-- ==== Sys2Proof/Tests/Slice0.lean ====
section
/-! SUPPORT. Own tests. Expected figures come from the worked examples of the manual, which each test
cites; check values (CRC-8, CRC-16) were computed apart from the model by the definitions of R2 and
R56. Each `witness_<Name>` shows states and operands that meet the hypotheses of that obligation, at
the ends of its ranges. -/

namespace Sys2Proof.Tests

set_option Elab.async false

open Sys2Proof.Machine

/-! ## States -/

/-- The configuration of station 5 (before R179), with the gains of the example before R17. -/
def setup : Setup :=
  { station := 5
    group := 40
    phase1 := true
    phase2 := true
    phase3 := true
    gain1 := 32768
    gain2 := 34406
    gain3 := 32768
    mode := .phaseSum
    quantum := 28800000000
    lengthCode := 3
    calendar := [⟨24, .b3⟩, ⟨28, .b1⟩, ⟨68, .b2⟩, ⟨84, .b3⟩]
    baseCap := 5600000000
    ceilingCap := 8000000000
    holdOffLength := 10
    restoreCount := 50
    enableL := true
    enableH := true
    presence := 4
    window := 9600
    creep := 2000000
    wired := 3#4 }

/-- The same as a configuration block (R177), with the day position (412, 37), elapsed 0. -/
def block : List Byte :=
  [0x05, 0x28, 0x07, 0x80, 0x00, 0x86, 0x66, 0x80, 0x00, 0x00, 0x06, 0xB4, 0x9D, 0x20, 0x00, 0x03,
    0x04, 0x00, 0x18, 0x03, 0x00, 0x1C, 0x01, 0x00, 0x44, 0x02, 0x00, 0x54, 0x03]
    ++ List.replicate 12 0
    ++ [0x01, 0x4D, 0xC9, 0x38, 0x00, 0x01, 0xDC, 0xD6, 0x50, 0x00, 0x00, 0x0A, 0x00, 0x32, 0x03, 0x04,
      0x01, 0x01, 0x9C, 0x00, 0x25, 0x00, 0x00, 0x00, 0x00, 0x00, 0x00, 0x25, 0x80, 0x00, 0x1E, 0x84,
      0x80, 0x03]
    ++ List.replicate 51 0

/-- A channel that is GOOD and ready to receive. -/
def goodChan : Chan :=
  { Chan.reset with state := .good, recv := .ready }

/-- Station 5 in RUN, in interval (412, 37), with an open block of three sets. -/
def live : State :=
  { State.reset with
    config := some setup
    supply := { Supply.reset with op := .run, retentionValid := true, retainedQ := some 28800000000 }
    sp := { state := .running, expected := some 17, missing := 0, lastGood := ⟨7, -7, 0⟩, watchdog := some 3840 }
    ne := { NettingEngine.reset with accImport := 2000000, accExport := 1999999, blockSets := 3 }
    it :=
      { IntervalTimer.reset with
        id := ⟨412, 37⟩
        elapsed := 10000
        length := some 2880000
        presence := 4 }
    rb := { RegisterBank.reset with band := .b1, impQuanta := 40, expQuanta := 140 }
    line := { Line.reset with l := goodChan, h := goodChan }
    su := { Settlement.reset with peers := keyedPeers 5 }
    el := { Limiter.reset with effectiveCap := some 7040000000, latch := 3 } }

/-- The same part in RESYNC. -/
def unaligned : State :=
  { live with
    supply := { live.supply with op := .resync }
    rb := { live.rb with band := .unbanded } }

/-- The same part in HOLD, with PFW active. -/
def holding : State :=
  { live with
    supply := { live.supply with op := .hold, ret := .resync, pfw := true }
    sp := SamplePort.reset
    ne := NettingEngine.reset
    line := { live.line with l := { goodChan with recv := .off }, h := { goodChan with recv := .off } } }

/-- A part whose last set has filled the block. -/
def blockFull : State :=
  { live with ne := { live.ne with blockSets := 64 } }

/-- A part whose last set has completed the interval, its block closed. -/
def completed (s : State) : State :=
  { s with
    it := { s.it with elapsed := 2880000 }
    ne := { s.ne with blockSets := 0, accImport := 0, accExport := 0 } }

/-- The closing record of (412, 37) at station 5 (the matching example, after R94). -/
def closing : Figures :=
  { id := ⟨412, 37⟩
    length := 2880000
    trim := 0
    impQuanta := 40
    expQuanta := 140
    net := -100
    saturated := false
    band := .b1
    held := false
    fault := false
    curtailed := false
    cutoff := false
    short := false }

/-- A peer that was counted, with its closing slot. -/
def peer (n : Nat) (slot : Option ClosingSlot) : PeerEntry :=
  { clearedPeer (some n) with state := .present, counted := true, closing := slot }

/-- Station 5 at set 9600 of (412, 38), stations 2 and 9 heard (the example after R95). -/
def windowFull : State :=
  { live with
    it := { live.it with id := ⟨412, 38⟩, elapsed := 9600, window := some ⟨412, 37⟩ }
    ne := NettingEngine.reset
    su :=
      { Settlement.reset with
        peers := [peer 2 (some ⟨40, -40⟩), peer 9 (some ⟨30, -39⟩)]
        closing := some closing } }

/-- An interval record of a band. -/
def someRecord (b : Band) : Record :=
  { firstId := ⟨412, 66⟩
    lastId := ⟨412, 66⟩
    band := b
    flags := 0
    mergeCount := 1
    heard := 0x224#16
    expected := 2
    trim := 0
    impQuanta := 20
    expQuanta := 260
    share := 80
    m := 80
    x := 240 }

/-- A store whose page 6 has slot 15 left and whose page 7 is SEALED (the example after R141). -/
def nearlyBlocked : Store :=
  { pages :=
      List.replicate 6 ⟨.empty, []⟩ ++ [⟨.filling, List.replicate 15 (someRecord .b1)⟩]
        ++ [⟨.sealed, List.replicate 16 (someRecord .b1)⟩] ++ List.replicate 8 ⟨.empty, []⟩
    writePage := 6
    writeSlot := 15
    held := [] }

/-- The same store blocked, with a held entry of band 2. -/
def blockedStore : Store :=
  { nearlyBlocked with
    pages :=
      List.replicate 6 ⟨.empty, []⟩ ++ [⟨.sealed, List.replicate 16 (someRecord .b1)⟩]
        ++ [⟨.sealed, List.replicate 16 (someRecord .b1)⟩] ++ List.replicate 8 ⟨.empty, []⟩
    writePage := 7
    writeSlot := 0
    held := [someRecord .b2] }

/-- A sample-set frame with the samples of the example before R17 and its CRC-8. -/
def sampleFrame (seq crc : Byte) : List Byte :=
  [seq, 0x4E, 0x20, 0xF4, 0x48, 0x4E, 0x84, 0x05, 0xDC, 0x4D, 0xBC, 0x00, 0x00, crc]

/-- Station 2's REPORT of (412, 37): N = +40, d_s = 57. -/
def report37 : List Byte :=
  [0x12, 0x28, 0x01, 0x9C, 0x00, 0x25, 0x00, 0x00, 0x00, 0x28, 0x03, 0x00, 0x39, 0x17, 0xAD]

/-- Station 2's REPORT of (413, 11): N = +40, d_s = 57. -/
def report11 : List Byte :=
  [0x12, 0x28, 0x01, 0x9D, 0x00, 0x0B, 0x00, 0x00, 0x00, 0x28, 0x03, 0x00, 0x39, 0x7E, 0xC2]

/-- A REPORT of station 5 itself. -/
def ownReport : List Byte :=
  [0x15, 0x28, 0x01, 0x9C, 0x00, 0x25, 0xFF, 0xFF, 0xFF, 0x9C, 0x03, 0x00, 0x56, 0x1B, 0x04]

/-- A REPORT of group 41. -/
def strangeReport : List Byte :=
  [0x12, 0x29, 0x01, 0x9C, 0x00, 0x25, 0x00, 0x00, 0x00, 0x28, 0x03, 0x00, 0x39, 0x4C, 0x31]

/-- A REPORT with length code 6. -/
def badReport : List Byte :=
  [0x12, 0x28, 0x01, 0x9C, 0x00, 0x25, 0x00, 0x00, 0x00, 0x28, 0x06, 0x00, 0x39, 0x95, 0x25]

* What is needed
Give the lines again, exactly as they stand, from the beginning of the data through the line with "config := some setup".

* Written response
-- ==== Sys2Proof/Tests/Slice0.lean ====
section
/-! SUPPORT. Own tests. Expected figures come from the worked examples of the manual, which each test
cites; check values (CRC-8, CRC-16) were computed apart from the model by the definitions of R2 and
R56. Each `witness_<Name>` shows states and operands that meet the hypotheses of that obligation, at
the ends of its ranges. -/

namespace Sys2Proof.Tests

set_option Elab.async false

open Sys2Proof.Machine

/-! ## States -/

/-- The configuration of station 5 (before R179), with the gains of the example before R17. -/
def setup : Setup :=
  { station := 5
    group := 40
    phase1 := true
    phase2 := true
    phase3 := true
    gain1 := 32768
    gain2 := 34406
    gain3 := 32768
    mode := .phaseSum
    quantum := 28800000000
    lengthCode := 3
    calendar := [⟨24, .b3⟩, ⟨28, .b1⟩, ⟨68, .b2⟩, ⟨84, .b3⟩]
    baseCap := 5600000000
    ceilingCap := 8000000000
    holdOffLength := 10
    restoreCount := 50
    enableL := true
    enableH := true
    presence := 4
    window := 9600
    creep := 2000000
    wired := 3#4 }

/-- The same as a configuration block (R177), with the day position (412, 37), elapsed 0. -/
def block : List Byte :=
  [0x05, 0x28, 0x07, 0x80, 0x00, 0x86, 0x66, 0x80, 0x00, 0x00, 0x06, 0xB4, 0x9D, 0x20, 0x00, 0x03,
    0x04, 0x00, 0x18, 0x03, 0x00, 0x1C, 0x01, 0x00, 0x44, 0x02, 0x00, 0x54, 0x03]
    ++ List.replicate 12 0
    ++ [0x01, 0x4D, 0xC9, 0x38, 0x00, 0x01, 0xDC, 0xD6, 0x50, 0x00, 0x00, 0x0A, 0x00, 0x32, 0x03, 0x04,
      0x01, 0x01, 0x9C, 0x00, 0x25, 0x00, 0x00, 0x00, 0x00, 0x00, 0x00, 0x25, 0x80, 0x00, 0x1E, 0x84,
      0x80, 0x03]
    ++ List.replicate 51 0

/-- A channel that is GOOD and ready to receive. -/
def goodChan : Chan :=
  { Chan.reset with state := .good, recv := .ready }

/-- Station 5 in RUN, in interval (412, 37), with an open block of three sets. -/
def live : State :=
  { State.reset with
    config := some setup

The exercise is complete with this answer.